Nesetrov accelerated gradient descent \begin{eqnarray*} \mathbf{x}^{(t+1)} &=& \mathbf{x}^{(t)} - s \nabla f(\mathbf{y}^{(t)}) \\ \mathbf{y}^{(t+1)} &=& \mathbf{x}^{(t+1)} + \gamma (\mathbf{x}^{(t+1)} - \mathbf{x}^{(t)}). \end{eqnarray*}
For a quadratic objective function f(\mathbf{x}) = \frac 12 \mathbf{x}' \mathbf{S} \mathbf{x}. The optimal step length s and \gamma are given by (derivation omitted) \begin{eqnarray*} s &=& \frac{1}{\lambda_{\text{max}}} \\ \gamma &=& \frac{\sqrt{\lambda_{\text{max}}} - \sqrt{\lambda_{\text{min}}}}{\sqrt{\lambda_{\text{max}}} + \sqrt{\lambda_{\text{min}}}}, \end{eqnarray*} where \lambda_{\text{min}} and \lambda_{\text{max}} are the minimum and maximum eigenvalues of \mathbf{S}.
The convergence rate improves from \left( \frac{1 - b}{1 + b} \right)^{2} to 1 - \sqrt b.
b = 0.1
f(x1, x2) = 0.5 * (x1^2 + b * x2^2)
s = 1.0 # optimal step length
γ = (1 - sqrt(b)) / (1 + sqrt(b)) # optimal Nesterov constant
x1, x2 = b, 1.0 # start point
y1, y2 = x1, x2
x1iter, x2iter, fiter = [x1], [x2], [f(x1, x2)] # store iterates
for iter in 1:15
x1prev, x2prev = x1, x2
x1 = y1 - s * y1
x2 = y2 - s * b * y2
y1 = x1 + γ * (x1 - x1prev)
y2 = x2 + γ * (x2 - x2prev)
push!(x1iter, x1)
push!(x2iter, x2)
push!(fiter, f(x1, x2))
end
x1 = -1:0.01:1
x2 = -1:0.01:1
X1 = repeat(reshape(x1, 1, :), length(x2), 1)
X2 = repeat(x2, 1, length(x1))
Z = map(f, X1, X2)
p = contour(x1, x2, Z, levels=fiter)
plot(p, xlabel=L"x_1", ylabel=L"x_2", title="GD with Nesterov");
anim = @animate for iter in 1:length(x1iter)-1
Plots.plot!(p, x1iter[iter:iter+1], x2iter[iter:iter+1], shape=:circle)

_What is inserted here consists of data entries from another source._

-- ==== Sys2Proof/Laws/State.lean ====
section
/-! SUPPORT. One lemma for each field of `State` under each named update, and for each view of a state
(a register, a byte, a flag) that the update leaves alone. All hold by unfolding the update. -/

namespace Sys2Proof.Machine

variable (s : State)

@[simp] theorem State.writeReg_regs (i : RegNo) (v : Word) : (s.writeReg i v).regs = if i = 0x0#4 then s.regs else s.regs.set i.toNat (s.fit v) := rfl
@[simp] theorem State.writeReg_pc (i : RegNo) (v : Word) : (s.writeReg i v).pc = s.pc := rfl
@[simp] theorem State.writeReg_sr (i : RegNo) (v : Word) : (s.writeReg i v).sr = s.sr := rfl
@[simp] theorem State.writeReg_ilr (i : RegNo) (v : Word) : (s.writeReg i v).ilr = s.ilr := rfl
@[simp] theorem State.writeReg_cpfx (i : RegNo) (v : Word) : (s.writeReg i v).cpfx = s.cpfx := rfl
@[simp] theorem State.writeReg_stopped (i : RegNo) (v : Word) : (s.writeReg i v).stopped = s.stopped := rfl
@[simp] theorem State.writeReg_irq (i : RegNo) (v : Word) : (s.writeReg i v).irq = s.irq := rfl
@[simp] theorem State.writeReg_nmiPending (i : RegNo) (v : Word) : (s.writeReg i v).nmiPending = s.nmiPending := rfl
@[simp] theorem State.writeReg_mem (i : RegNo) (v : Word) : (s.writeReg i v).mem = s.mem := rfl
@[simp] theorem State.writeReg_nmiLine (i : RegNo) (v : Word) : (s.writeReg i v).nmiLine = s.nmiLine := rfl
@[simp] theorem State.writeReg_env (i : RegNo) (v : Word) : (s.writeReg i v).env = s.env := rfl
@[simp] theorem State.writeReg_bus (i : RegNo) (v : Word) : (s.writeReg i v).bus = s.bus := rfl
@[simp] theorem State.writeReg_stale (i : RegNo) (v : Word) : (s.writeReg i v).stale = s.stale := rfl
@[simp] theorem State.writeReg_free (i : RegNo) (v : Word) : (s.writeReg i v).free = s.free := rfl
@[simp] theorem State.writeReg_cfg (i : RegNo) (v : Word) : (s.writeReg i v).cfg = s.cfg := rfl
@[simp] theorem State.writeReg_readByte (i : RegNo) (v : Word) (p : Word) : (s.writeReg i v).readByte p = s.readByte p := rfl
@[simp] theorem State.writeReg_fit (i : RegNo) (v : Word) (x : Word) : (s.writeReg i v).fit x = s.fit x := rfl
@[simp] theorem State.writeReg_flagN (i : RegNo) (v : Word) : (s.writeReg i v).flagN = s.flagN := rfl
@[simp] theorem State.writeReg_flagV (i : RegNo) (v : Word) : (s.writeReg i v).flagV = s.flagV := rfl
@[simp] theorem State.writeReg_flagC (i : RegNo) (v : Word) : (s.writeReg i v).flagC = s.flagC := rfl
@[simp] theorem State.writeReg_flagZ (i : RegNo) (v : Word) : (s.writeReg i v).flagZ = s.flagZ := rfl
@[simp] theorem State.writeReg_flagI (i : RegNo) (v : Word) : (s.writeReg i v).flagI = s.flagI := rfl

@[simp] theorem State.jump_regs (t : Word) : (s.jump t).regs = s.regs := rfl
@[simp] theorem State.jump_pc (t : Word) : (s.jump t).pc = s.fit t := rfl
@[simp] theorem State.jump_sr (t : Word) : (s.jump t).sr = s.sr := rfl
@[simp] theorem State.jump_ilr (t : Word) : (s.jump t).ilr = s.ilr := rfl
@[simp] theorem State.jump_cpfx (t : Word) : (s.jump t).cpfx = s.cpfx := rfl
@[simp] theorem State.jump_stopped (t : Word) : (s.jump t).stopped = s.stopped := rfl
@[simp] theorem State.jump_irq (t : Word) : (s.jump t).irq = s.irq := rfl
@[simp] theorem State.jump_nmiPending (t : Word) : (s.jump t).nmiPending = s.nmiPending := rfl
@[simp] theorem State.jump_mem (t : Word) : (s.jump t).mem = s.mem := rfl
@[simp] theorem State.jump_nmiLine (t : Word) : (s.jump t).nmiLine = s.nmiLine := rfl
@[simp] theorem State.jump_env (t : Word) : (s.jump t).env = s.env := rfl
@[simp] theorem State.jump_bus (t : Word) : (s.jump t).bus = s.bus := rfl
@[simp] theorem State.jump_stale (t : Word) : (s.jump t).stale = s.stale := rfl
@[simp] theorem State.jump_free (t : Word) : (s.jump t).free = s.free := rfl
@[simp] theorem State.jump_cfg (t : Word) : (s.jump t).cfg = s.cfg := rfl
@[simp] theorem State.jump_readReg (t : Word) (q : RegNo) : (s.jump t).readReg q = s.readReg q := rfl
@[simp] theorem State.jump_readByte (t : Word) (p : Word) : (s.jump t).readByte p = s.readByte p := rfl
@[simp] theorem State.jump_fit (t : Word) (x : Word) : (s.jump t).fit x = s.fit x := rfl
@[simp] theorem State.jump_flagN (t : Word) : (s.jump t).flagN = s.flagN := rfl
@[simp] theorem State.jump_flagV (t : Word) : (s.jump t).flagV = s.flagV := rfl
@[simp] theorem State.jump_flagC (t : Word) : (s.jump t).flagC = s.flagC := rfl
@[simp] theorem State.jump_flagZ (t : Word) : (s.jump t).flagZ = s.flagZ := rfl
@[simp] theorem State.jump_flagI (t : Word) : (s.jump t).flagI = s.flagI := rfl

@[simp] theorem State.maskSr_regs (mask v : BitVec 16) : (s.maskSr mask v).regs = s.regs := rfl
@[simp] theorem State.maskSr_pc (mask v : BitVec 16) : (s.maskSr mask v).pc = s.pc := rfl
@[simp] theorem State.maskSr_sr (mask v : BitVec 16) : (s.maskSr mask v).sr = blend s.sr mask v := rfl
@[simp] theorem State.maskSr_ilr (mask v : BitVec 16) : (s.maskSr mask v).ilr = s.ilr := rfl
@[simp] theorem State.maskSr_cpfx (mask v : BitVec 16) : (s.maskSr mask v).cpfx = s.cpfx := rfl
@[simp] theorem State.maskSr_stopped (mask v : BitVec 16) : (s.maskSr mask v).stopped = s.stopped := rfl
@[simp] theorem State.maskSr_irq (mask v : BitVec 16) : (s.maskSr mask v).irq = s.irq := rfl
@[simp] theorem State.maskSr_nmiPending (mask v : BitVec 16) : (s.maskSr mask v).nmiPending = s.nmiPending := rfl
@[simp] theorem State.maskSr_mem (mask v : BitVec 16) : (s.maskSr mask v).mem = s.mem := rfl
@[simp] theorem State.maskSr_nmiLine (mask v : BitVec 16) : (s.maskSr mask v).nmiLine = s.nmiLine := rfl
@[simp] theorem State.maskSr_env (mask v : BitVec 16) : (s.maskSr mask v).env = s.env := rfl
@[simp] theorem State.maskSr_bus (mask v : BitVec 16) : (s.maskSr mask v).bus = s.bus := rfl
@[simp] theorem State.maskSr_stale (mask v : BitVec 16) : (s.maskSr mask v).stale = s.stale := rfl
@[simp] theorem State.maskSr_free (mask v : BitVec 16) : (s.maskSr mask v).free = s.free := rfl
@[simp] theorem State.maskSr_cfg (mask v : BitVec 16) : (s.maskSr mask v).cfg = s.cfg := rfl
@[simp] theorem State.maskSr_readReg (mask v : BitVec 16) (q : RegNo) : (s.maskSr mask v).readReg q = s.readReg q := rfl
@[simp] theorem State.maskSr_readByte (mask v : BitVec 16) (p : Word) : (s.maskSr mask v).readByte p = s.readByte p := rfl
@[simp] theorem State.maskSr_fit (mask v : BitVec 16) (x : Word) : (s.maskSr mask v).fit x = s.fit x := rfl

@[simp] theorem State.setNVCZ_regs (o : AluOut) : (s.setNVCZ o).regs = s.regs := rfl
@[simp] theorem State.setNVCZ_pc (o : AluOut) : (s.setNVCZ o).pc = s.pc := rfl
@[simp] theorem State.setNVCZ_sr (o : AluOut) : (s.setNVCZ o).sr = blend s.sr 0x000F#16 (flagBits o.n o.v o.c o.z) := rfl
@[simp] theorem State.setNVCZ_ilr (o : AluOut) : (s.setNVCZ o).ilr = s.ilr := rfl
@[simp] theorem State.setNVCZ_cpfx (o : AluOut) : (s.setNVCZ o).cpfx = s.cpfx := rfl
@[simp] theorem State.setNVCZ_stopped (o : AluOut) : (s.setNVCZ o).stopped = s.stopped := rfl
@[simp] theorem State.setNVCZ_irq (o : AluOut) : (s.setNVCZ o).irq = s.irq := rfl
@[simp] theorem State.setNVCZ_nmiPending (o : AluOut) : (s.setNVCZ o).nmiPending = s.nmiPending := rfl
@[simp] theorem State.setNVCZ_mem (o : AluOut) : (s.setNVCZ o).mem = s.mem := rfl
@[simp] theorem State.setNVCZ_nmiLine (o : AluOut) : (s.setNVCZ o).nmiLine = s.nmiLine := rfl
@[simp] theorem State.setNVCZ_env (o : AluOut) : (s.setNVCZ o).env = s.env := rfl
@[simp] theorem State.setNVCZ_bus (o : AluOut) : (s.setNVCZ o).bus = s.bus := rfl
@[simp] theorem State.setNVCZ_stale (o : AluOut) : (s.setNVCZ o).stale = s.stale := rfl
@[simp] theorem State.setNVCZ_free (o : AluOut) : (s.setNVCZ o).free = s.free := rfl
@[simp] theorem State.setNVCZ_cfg (o : AluOut) : (s.setNVCZ o).cfg = s.cfg := rfl
@[simp] theorem State.setNVCZ_readReg (o : AluOut) (q : RegNo) : (s.setNVCZ o).readReg q = s.readReg q := rfl
@[simp] theorem State.setNVCZ_readByte (o : AluOut) (p : Word) : (s.setNVCZ o).readByte p = s.readByte p := rfl
@[simp] theorem State.setNVCZ_fit (o : AluOut) (x : Word) : (s.setNVCZ o).fit x = s.fit x := rfl

@[simp] theorem State.setNZ_regs (r : Word) : (s.setNZ r).regs = s.regs := rfl
@[simp] theorem State.setNZ_pc (r : Word) : (s.setNZ r).pc = s.pc := rfl
@[simp] theorem State.setNZ_sr (r : Word) : (s.setNZ r).sr = blend s.sr 0x0009#16 (flagBits (msbOf s.cfg.xlen r) false false (r == 0x00000000#32)) := rfl
@[simp] theorem State.setNZ_ilr (r : Word) : (s.setNZ r).ilr = s.ilr := rfl
@[simp] theorem State.setNZ_cpfx (r : Word) : (s.setNZ r).cpfx = s.cpfx := rfl
@[simp] theorem State.setNZ_stopped (r : Word) : (s.setNZ r).stopped = s.stopped := rfl
@[simp] theorem State.setNZ_irq (r : Word) : (s.setNZ r).irq = s.irq := rfl
@[simp] theorem State.setNZ_nmiPending (r : Word) : (s.setNZ r).nmiPending = s.nmiPending := rfl
@[simp] theorem State.setNZ_mem (r : Word) : (s.setNZ r).mem = s.mem := rfl
@[simp] theorem State.setNZ_nmiLine (r : Word) : (s.setNZ r).nmiLine = s.nmiLine := rfl
@[simp] theorem State.setNZ_env (r : Word) : (s.setNZ r).env = s.env := rfl
@[simp] theorem State.setNZ_bus (r : Word) : (s.setNZ r).bus = s.bus := rfl
@[simp] theorem State.setNZ_stale (r : Word) : (s.setNZ r).stale = s.stale := rfl
@[simp] theorem State.setNZ_free (r : Word) : (s.setNZ r).free = s.free := rfl
@[simp] theorem State.setNZ_cfg (r : Word) : (s.setNZ r).cfg = s.cfg := rfl
@[simp] theorem State.setNZ_readReg (r : Word) (q : RegNo) : (s.setNZ r).readReg q = s.readReg q := rfl
@[simp] theorem State.setNZ_readByte (r : Word) (p : Word) : (s.setNZ r).readByte p = s.readByte p := rfl
@[simp] theorem State.setNZ_fit (r : Word) (x : Word) : (s.setNZ r).fit x = s.fit x := rfl

@[simp] theorem State.setNCZ_regs (r : Word) (c : Bool) : (s.setNCZ r c).regs = s.regs := rfl
@[simp] theorem State.setNCZ_pc (r : Word) (c : Bool) : (s.setNCZ r c).pc = s.pc := rfl
@[simp] theorem State.setNCZ_sr (r : Word) (c : Bool) : (s.setNCZ r c).sr = blend s.sr 0x000B#16 (flagBits (msbOf s.cfg.xlen r) false c (r == 0x00000000#32)) := rfl
@[simp] theorem State.setNCZ_ilr (r : Word) (c : Bool) : (s.setNCZ r c).ilr = s.ilr := rfl
@[simp] theorem State.setNCZ_cpfx (r : Word) (c : Bool) : (s.setNCZ r c).cpfx = s.cpfx := rfl
@[simp] theorem State.setNCZ_stopped (r : Word) (c : Bool) : (s.setNCZ r c).stopped = s.stopped := rfl
@[simp] theorem State.setNCZ_irq (r : Word) (c : Bool) : (s.setNCZ r c).irq = s.irq := rfl
@[simp] theorem State.setNCZ_nmiPending (r : Word) (c : Bool) : (s.setNCZ r c).nmiPending = s.nmiPending := rfl
@[simp] theorem State.setNCZ_mem (r : Word) (c : Bool) : (s.setNCZ r c).mem = s.mem := rfl
@[simp] theorem State.setNCZ_nmiLine (r : Word) (c : Bool) : (s.setNCZ r c).nmiLine = s.nmiLine := rfl
@[simp] theorem State.setNCZ_env (r : Word) (c : Bool) : (s.setNCZ r c).env = s.env := rfl
@[simp] theorem State.setNCZ_bus (r : Word) (c : Bool) : (s.setNCZ r c).bus = s.bus := rfl
@[simp] theorem State.setNCZ_stale (r : Word) (c : Bool) : (s.setNCZ r c).stale = s.stale := rfl
@[simp] theorem State.setNCZ_free (r : Word) (c : Bool) : (s.setNCZ r c).free = s.free := rfl
@[simp] theorem State.setNCZ_cfg (r : Word) (c : Bool) : (s.setNCZ r c).cfg = s.cfg := rfl
@[simp] theorem State.setNCZ_readReg (r : Word) (c : Bool) (q : RegNo) : (s.setNCZ r c).readReg q = s.readReg q := rfl
@[simp] theorem State.setNCZ_readByte (r : Word) (c : Bool) (p : Word) : (s.setNCZ r c).readByte p = s.readByte p := rfl
@[simp] theorem State.setNCZ_fit (r : Word) (c : Bool) (x : Word) : (s.setNCZ r c).fit x = s.fit x := rfl

@[simp] theorem State.setI_regs (b : Bool) : (s.setI b).regs = s.regs := rfl
@[simp] theorem State.setI_pc (b : Bool) : (s.setI b).pc = s.pc := rfl
@[simp] theorem State.setI_sr (b : Bool) : (s.setI b).sr = blend s.sr 0x0080#16 (if b then 0x0080#16 else 0x0000#16) := rfl
@[simp] theorem State.setI_ilr (b : Bool) : (s.setI b).ilr = s.ilr := rfl
@[simp] theorem State.setI_cpfx (b : Bool) : (s.setI b).cpfx = s.cpfx := rfl
@[simp] theorem State.setI_stopped (b : Bool) : (s.setI b).stopped = s.stopped := rfl
@[simp] theorem State.setI_irq (b : Bool) : (s.setI b).irq = s.irq := rfl
@[simp] theorem State.setI_nmiPending (b : Bool) : (s.setI b).nmiPending = s.nmiPending := rfl
@[simp] theorem State.setI_mem (b : Bool) : (s.setI b).mem = s.mem := rfl
@[simp] theorem State.setI_nmiLine (b : Bool) : (s.setI b).nmiLine = s.nmiLine := rfl
@[simp] theorem State.setI_env (b : Bool) : (s.setI b).env = s.env := rfl
@[simp] theorem State.setI_bus (b : Bool) : (s.setI b).bus = s.bus := rfl
@[simp] theorem State.setI_stale (b : Bool) : (s.setI b).stale = s.stale := rfl
@[simp] theorem State.setI_free (b : Bool) : (s.setI b).free = s.free := rfl
@[simp] theorem State.setI_cfg (b : Bool) : (s.setI b).cfg = s.cfg := rfl
@[simp] theorem State.setI_readReg (b : Bool) (q : RegNo) : (s.setI b).readReg q = s.readReg q := rfl
@[simp] theorem State.setI_readByte (b : Bool) (p : Word) : (s.setI b).readByte p = s.readByte p := rfl
@[simp] theorem State.setI_fit (b : Bool) (x : Word) : (s.setI b).fit x = s.fit x := rfl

Plots.annotate!(p, x1iter[iter], x2iter[iter], text(latexstring("x^{($iter)}"), :right))
end
gif(anim, "./gd_nesterov.gif", fps = 1);
In machine learning and statistics, we need to minimize the loss function of training data L(\mathbf{x}) = \frac 1N \sum_{i=1}^N \ell(\mathbf{x}, \mathbf{v}_i), where \mathbf{x} is the parameter to be fitted, N is the training sample size, and \mathbf{v}_i is the i-th sample.
For example, in leasts squares problem, we minimize L(\mathbf{x}) = \frac 1N \|\mathbf{b} - \mathbf{A} \mathbf{x}\|^2 = \frac 1N \sum_{i=1}^N (b_i - \mathbf{a}_i' x)^2.
Issues of the (classical) gradient descent scheme \mathbf{x}^{(t+1)} = \mathbf{x}^{(t)} - s^{(t)} \nabla L(\mathbf{x}). include:
The stochastic gradient descent uses only a mini-batch (of size B) of the training data at each step:
\mathbf{x}^{(t+1)} = \mathbf{x}^{(t)} - s^{(t)} \frac{1}{B} \sum_{i \in \text{mini-batch}} \nabla \ell(\mathbf{x}, \mathbf{v}_i).
Stochastic gradient descent solves the two issues of gradient descent. It is the workhorse in deep learning.